Bronchoalveolar lavage (BAL)
Three days after the last OVA challenge, lungs were lavaged via a tracheal cannula with 2 × 1 ml PBS, and the leukocytes in the lavage fluid were counted. After centrifugation, BAL fluid was frozen for further analysis. Cytospin slides of BAL cells were stained with a fast staining procedure (HAEME-Schnellfärbung, Labor + Technik Eberhard Lehmann, Berlin, Germany), according to the manufacturer’s instructions. The percentages of eosinophils, lymphocytes and macrophages in the BAL samples were determined by light microscopy. An example showing the cells that were counted is shown in Supplementary Fig. 7. At least 300 cells per sample were differentially counted by a blinded investigator.
Lungs were fixed by inflation with 1 ml of 4% buffered PFA via a tracheal tube. Further fixation was carried out by incubation of the lungs in the same fixation medium for 24 h. Afterwards lungs were embedded in paraffin and sliced into 5 µm sections with a microtome. After deparaffinization, slices were stained for goblet cells with the periodic acid-Schiff (PAS) method or with hematoxylin and eosin to evaluate the total lung inflammation. Stained slices were analyzed using a light microscope (Olympus BX40, Olympus; Hamburg, Germany). Digital image analysis was performed using ImageJ (National Institutes of Health). Mucus-producing cells in PAS-stained tissue were counted, the length of the airway epithelium was measured and the number of positive cells per µm was calculated.
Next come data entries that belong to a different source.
-- ==== Sys2Proof/Laws/Memory.lean ====
section
/-! SUPPORT. The laws of the byte memories: read after write, and that a write keeps the canonical form (R63). -/

namespace Sys2Proof.Machine

theorem Memory.read_write_same (m : Memory) (a : Nat) (v : Byte) : (m.write a v).read a = some v := by
  induction m with
  | nil => simp [Memory.write, Memory.read]
  | cons c rest ih =>
    obtain ⟨k, b⟩ := c
    unfold Memory.write
    split_ifs with h1 h2
    · simp [Memory.read]
    · simp [Memory.read]
    · simp [Memory.read, Ne.symm h2, ih]

theorem Memory.read_write_other (m : Memory) {a a' : Nat} (v : Byte) (h : a' ≠ a) : (m.write a v).read a' = m.read a' := by
  induction m with
  | nil => simp [Memory.write, Memory.read, h.symm]
  | cons c rest ih =>
    obtain ⟨k, b⟩ := c
    unfold Memory.write
    split_ifs with h1 h2
    · simp [Memory.read, h.symm]
    · subst h2; simp [Memory.read, h.symm]
    · simp [Memory.read, ih]

theorem Memory.risingFrom_write {lo : Nat} {m : Memory} {a : Nat} (v : Byte) (hm : m.risingFrom lo = true) (hlo : lo ≤ a)
    (ha : a < Config.cells) : (m.write a v).risingFrom lo = true := by
  induction m generalizing lo with
  | nil => simp [Memory.write, Memory.risingFrom, hlo, ha]
  | cons c rest ih =>
    obtain ⟨k, b⟩ := c
    simp only [Memory.risingFrom, Bool.and_eq_true, decide_eq_true_eq] at hm
    unfold Memory.write
    split_ifs with h1 h2
    · simp only [Memory.risingFrom, Bool.and_eq_true, decide_eq_true_eq]
      exact ⟨⟨hlo, ha⟩, ⟨by omega, hm.1.2⟩, hm.2⟩
    · subst h2
      simp only [Memory.risingFrom, Bool.and_eq_true, decide_eq_true_eq]
      exact ⟨⟨hlo, ha⟩, hm.2⟩
    · simp only [Memory.risingFrom, Bool.and_eq_true, decide_eq_true_eq]
      exact ⟨hm.1, ih hm.2 (by omega)⟩

/-- Every write at a byte offset keeps the canonical form. -/
theorem Memory.wf_write {m : Memory} (i : Byte) (v : Byte) (hm : m.wf = true) : (m.write i.toNat v).wf = true :=
  Memory.risingFrom_write v hm (Nat.zero_le _) i.isLt

theorem reset_array_wf : State.reset.array.wf = true := rfl
theorem reset_outbuf_wf : State.reset.outbuf.wf = true := rfl
theorem reset_inbuf_wf : State.reset.inbuf.wf = true := rfl

end Sys2Proof.Machine
end

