/-- The bits of `SFAULT` a row of the handler records: a store or load what its access does, the cell the source lacks and
the recovery rows `PROTO`, the others nothing (R187 to R193). -/
def rowFault (i : Instr) (s : State) : BitVec 3 :=
  match i with
  | .evtStSrDataAckReceivingData | .evtStSrDataNackReceivingData => accessFault oobSt s
  | .evtStStSlaAck | .evtStStDataAck => accessFault oobLd s
  | .evtStSrDataNackAwaitingIndex => proto
  | i => if recoveryRow i = none then 0#3 else proto

theorem exec_row_sfault {i : Instr} {s t : State} (hi : isRow i = true) (h : exec i s = .next t) :
    t.slv.sfault = s.slv.sfault ||| rowFault i s := by
  cases i <;> simp only [isRow, Bool.false_eq_true] at hi
  all_goals
    obtain ⟨-, rfl⟩ := guarded_next_iff.mp h
    simp [rowFault, recoveryRow]

end Sys2Proof.Machine
end

section
/-! SUPPORT. The record of faults only grows, and the invariant of the block is kept by every step. -/

namespace Sys2Proof.Machine

/-! ### The record of faults only grows (R28) -/

/-- Every bit of `SFAULT` set in the first state is set in the second. -/
def FaultsKept (s t : State) : Prop := ∀ k, s.slv.sfault.getLsbD k = true → t.slv.sfault.getLsbD k = true

theorem FaultsKept.of_eq {s t : State} (h : t.slv.sfault = s.slv.sfault) : FaultsKept s t := fun _ hk => h ▸ hk

theorem FaultsKept.trans {s u t : State} (h : FaultsKept s u) (h' : FaultsKept u t) : FaultsKept s t :=
  fun k hk => h' k (h k hk)

theorem FaultsKept.noStrict {s t : State} (h : FaultsKept s t) (ht : NoStrictFaultRecorded t) :
    NoStrictFaultRecorded s := by
  have clear (k : Nat) (hk : t.slv.sfault.getLsbD k = false) : s.slv.sfault.getLsbD k = false := by
    by_contra hs
    simp [h k (by simpa using hs)] at hk
  exact ⟨clear 0 ht.1, clear 1 ht.2⟩

theorem FaultsKept.noFault {s t : State} (h : FaultsKept s t) (ht : NoFaultRecorded t) : NoFaultRecorded s := by
  refine BitVec.eq_of_getLsbD_eq fun k _ => ?_
  by_contra hs
  have hset := h k (by simpa using hs)
  simp [ht] at hset

/-- No instruction but a row of the handler touches `SFAULT`. -/
theorem Effect.sfault_eq {i : Instr} {s t : State} (h : Effect i s t) (hi : isRow i = false) :
    t.slv.sfault = s.slv.sfault := by
  cases h with
  | answer _ h => rw [(completeStep_kept h).slv]
  | row hrow => simp [hi] at hrow
  | master _ h => rw [h.kept.slv]
  | _ => rfl

theorem exec_sfault_eq {i : Instr} {s t : State} (h : exec i s = .next t) (hi : isRow i = false) :
    t.slv.sfault = s.slv.sfault :=
  (exec_effect h).sfault_eq ((isRow_issued i).trans hi)

theorem exec_faultsKept {i : Instr} {s t : State} (h : exec i s = .next t) : FaultsKept s t := by
  cases hi : isRow i with
  | false => exact .of_eq (exec_sfault_eq h hi)
  | true =>
    intro k hk
    simp [exec_row_sfault hi h, hk]

theorem step_faultsKept {s t : State} (h : step s = .next t) : FaultsKept s t := by
  rcases step_next h with ⟨-, rfl⟩ | ⟨rest, -, rfl⟩ | ⟨turn, rest, w, i, -, -, -, hexec⟩
  · exact .of_eq (by simp)
  · exact .of_eq (by simp)
  · exact exec_faultsKept (s := { s with script := rest }) hexec

theorem run_faultsKept {k : Nat} {s t : State} (h : Sys2Proof.core.run k s = .next t) : FaultsKept s t := by
  induction k generalizing s with
  | zero => cases h; exact .of_eq rfl
  | succ k ih =>
    simp only [Host.Core.run] at h
    split at h
    · next u hu => exact (step_faultsKept hu).trans (ih h)
    · cases h
    · cases h

/-- A run that ends in a next state passes through one after each of its steps. -/
theorem run_split {j m : Nat} {s t : State} (h : Sys2Proof.core.run (j + m) s = .next t) :
    ∃ u : State, Sys2Proof.core.run j s = .next u ∧ Sys2Proof.core.run m u = .next t := by
  induction j generalizing s with
  | zero => exact ⟨s, rfl, by simpa using h⟩
  | succ j ih =>
    rw [Nat.add_right_comm] at h
    simp only [Host.Core.run] at h ⊢
    split at h
    · next u hu => simpa only [hu] using ih h
    · cases h
    · cases h
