/-- R115: every request that takes CMD takes ILLEGAL_FIELD on an index from 9 to 15, and no frame starts with a code
that is not in the table. -/
def Obligations.CommandSetIsClosed : Prop :=
  (∀ (s : State) (cmd : BitVec 4) (i : Instr), s.accepting = true → 9 ≤ cmd.toNat →
    (i = .frame cmd ∨ (∃ nw, i = .framed cmd nw) ∨ i = .lookup cmd) →
    ∃ t, exec i s = .next t ∧ raisedStatus s.status t.status 2 ∧ sameButStatus s t) ∧
  ∀ (s t : State) (cmd : BitVec 4) (i : Instr), (i = .frame cmd ∨ ∃ nw, i = .framed cmd nw) →
    exec i s = .next t → t.accepting = true →
    ∃ k e, k < 9 ∧ cmdTab k = some e ∧ obufByte t 0 = some (hiByte e.code) ∧ obufByte t 1 = some (loByte e.code)

/-- R74, R76: `validate` and `strip` take ILLEGAL_FIELD on a LEN from 33 to 63, whatever IBUF holds. -/
def Obligations.LengthsAboveTheBufferTakeIllegalField : Prop :=
  ∀ (s : State) (len : BitVec 6), s.accepting = true → 33 ≤ len.toNat →
    (∃ t, exec (.validate len) s = .next t ∧ raisedStatus s.status t.status 2 ∧ sameButStatus s t) ∧
    ∃ t, exec (.strip len) s = .next t ∧ raisedStatus s.status t.status 2 ∧ sameButStatus s t

/-! ### Rules about every request -/

/-- R142: the fault action writes STATUS.FAULT and STATUS.FCAUSE, the first cause only, and nothing else; the values of
FCAUSE are those of R31. -/
def Obligations.FaultActionRecordsTheFirstCause : Prop :=
  (∀ (c : Cause) (s : State), sameButStatus s (raiseFault c s) ∧
    raisedStatus s.status (raiseFault c s).status (causeCode c)) ∧
  causeCode .illegalOp = 1 ∧ causeCode .illegalField = 2 ∧ causeCode .contract = 3 ∧ causeCode .illegalAccess = 4

/-- R30, R147: while STATUS.FAULT = 1 no step but reset changes FAULT or FCAUSE. -/
def Obligations.FirstCauseIsKeptUntilReset : Prop :=
  ∀ s t : State, s.accepting = false → step s = .next t → (∀ rest, s.pending ≠ .reset :: rest) →
    t.accepting = false ∧ statusFcause t.status = statusFcause s.status

/-- R28: every request that completes sets VALID, a request that faults leaves it, and only reset clears it. -/
def Obligations.ValidIsSetByEveryCompletedRequest : Prop :=
  (∀ (s t : State) (rq : RequestWord), step (s.queue (.issue rq)) = .next t →
    (t.accepting = true → statusValid t.status = true) ∧
    (t.accepting = false → statusValid t.status = statusValid s.status)) ∧
  ∀ s t : State, step s = .next t → statusValid s.status = true → statusValid t.status = false →
    ∃ rest, s.pending = .reset :: rest

/-- R29: CSERR after a completed request says whether it is a `validate` or `strip` that found a failing group; a
request that faults, whatever its word, leaves CSERR. -/
def Obligations.CserrDescribesTheLastCompletedRequest : Prop :=
  ∀ (s t : State) (rq : RequestWord), step (s.queue (.issue rq)) = .next t →
    (t.accepting = true → (statusCserr t.status = true ↔
      ∃ len, (decode rq = .ok (.validate len) ∨ decode rq = .ok (.strip len)) ∧ someGroupFails s len)) ∧
    (t.accepting = false → statusCserr t.status = statusCserr s.status)

/-- R22, R23, R21: no request writes IBUF or DIN, and none reaches the host's side. -/
def Obligations.NoRequestWritesItsInputs : Prop :=
  ∀ (s t : State) (i : Instr), exec i s = .next t → sameInputs s t ∧ sameHostSide s t

/-- R37: each completed request writes exactly the registers of its row; one that faults, whatever its word, writes
STATUS.FAULT and STATUS.FCAUSE only. -/
def Obligations.RequestWritesOnlyItsRow : Prop :=
  (∀ (s t : State) (rq : RequestWord), step (s.queue (.issue rq)) = .next t → t.accepting = false →
    sameButStatus s t ∧ statusValid t.status = statusValid s.status ∧
      statusCserr t.status = statusCserr s.status ∧ statusReserved t.status = statusReserved s.status) ∧
  ∀ (s t : State) (i : Instr), exec i s = .next t → t.accepting = true →
    sameInputs s t ∧ sameHostSide s t ∧ ∃ m, completedStatus s.status t.status m ∧
      match i with
      | .crc => m = false ∧ sameBytes s t ∧ t.olen = s.olen ∧ sameInfo s t
      | .validate len => (m = true ↔ someGroupFails s len) ∧ sameBytes s t ∧ t.olen = s.olen ∧
          t.crcout = s.crcout ∧ sameInfo s t
      | .strip len => (m = true ↔ someGroupFails s len) ∧ t.crcout = s.crcout ∧ sameInfo s t ∧
          (m = false → t.olen.toNat = 2 * (len.toNat / 3) ∧ sameBytesButObufBelow (2 * (len.toNat / 3)) s t) ∧
          (m = true → t.olen = 0 ∧ sameBytes s t)
      | .frame _ => m = false ∧ t.olen = 2 ∧ sameBytesButObufBelow 2 s t ∧ t.crcout = s.crcout ∧ sameInfo s t
      | .framed _ nw => m = false ∧ t.olen.toNat = 2 + 3 * nw.toNat ∧
          sameBytesButObufBelow (2 + 3 * nw.toNat) s t ∧ t.crcout = s.crcout ∧ sameInfo s t
      | .lookup _ => m = false ∧ sameBytes s t ∧ t.olen = s.olen ∧ t.crcout = s.crcout

/-- R173, R145: a request with legal operands whose input bytes have all been written completes in every state that
accepts requests. -/
def Obligations.LegalRequestWithWrittenInputsCompletes : Prop :=
  ∀ (i : Instr) (s : State), i.WellFormed → s.accepting = true → inputsWritten i s = true →
    ∃ t, exec i s = .next t ∧ t.accepting = true ∧ statusValid t.status = true

/-- R60: issuing a completed request again, with no write in between, changes nothing. -/
def Obligations.SameRequestTwiceIsOnce : Prop :=
  ∀ (s t : State) (i : Instr), exec i s = .next t → t.accepting = true → exec i t = .next t

/-! ### The host's pseudo-instructions, and several blocks -/

/-- R82: `wrw J, W` leaves the word W in DIN[J] and every other byte and register as it was. -/
def Obligations.WrwWritesTheDataWord : Prop :=
  ∀ (s : State) (j : Fin 2) (w : Word), ∃ t, Sys2Proof.core.run 2 { s with pending := wrw j w } = .next t ∧
    dinWord t j = some w ∧ (∀ k, k ≠ j → dinReg t k = dinReg s k) ∧
    (∀ a, Memory.read t.mem a = Memory.read s.mem a) ∧ sameRegisters s t ∧ t.pending = [] ∧ t.returned = s.returned

/-- R82: `load` leaves its bytes in IBUF from index 0 on, and every other byte and register as it was. -/
def Obligations.LoadFillsTheInputBuffer : Prop :=
  ∀ (s : State) (bs : List Byte) (acts : List HostAction), load bs = some acts →
    ∃ t, Sys2Proof.core.run bs.length { s with pending := acts } = .next t ∧
      (∀ k, k < bs.length → ibufByte t k = bs[k]?) ∧ sameDin s t ∧ sameRegisters s t ∧ t.pending = [] ∧ t.returned = s.returned ∧
      ∀ a, bs.length ≤ a → Memory.read t.mem a = Memory.read s.mem a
In vitro cytokine production of mouse lymphocytes
Spleens and lungs were harvested and single cell suspensions were prepared from spleens by mechanical disruption or from lungs by digestion with collagenase type III from Clostridium histolyticum (0.5 mg/ml, Sigma, St. Louis, MO). Erythrocytes were lysed by hypotonic shock. Lymphocytes were then cultured at a concentration of 107/ml in complete tissue culture medium (RPMI 1640 with 10% fetal calf serum, 2 mM L-glutamine, 100 U/ml penicillin, 100 µg/ml streptomycin, all from Biochrom, Berlin, Germany). Cultures were treated with 100 µg/ml OVA (Hyglos GmbH, Germany) or PBS (control) for restimulation. After 48 h of culture, the supernatants were collected and stored at −80 °C until analysis.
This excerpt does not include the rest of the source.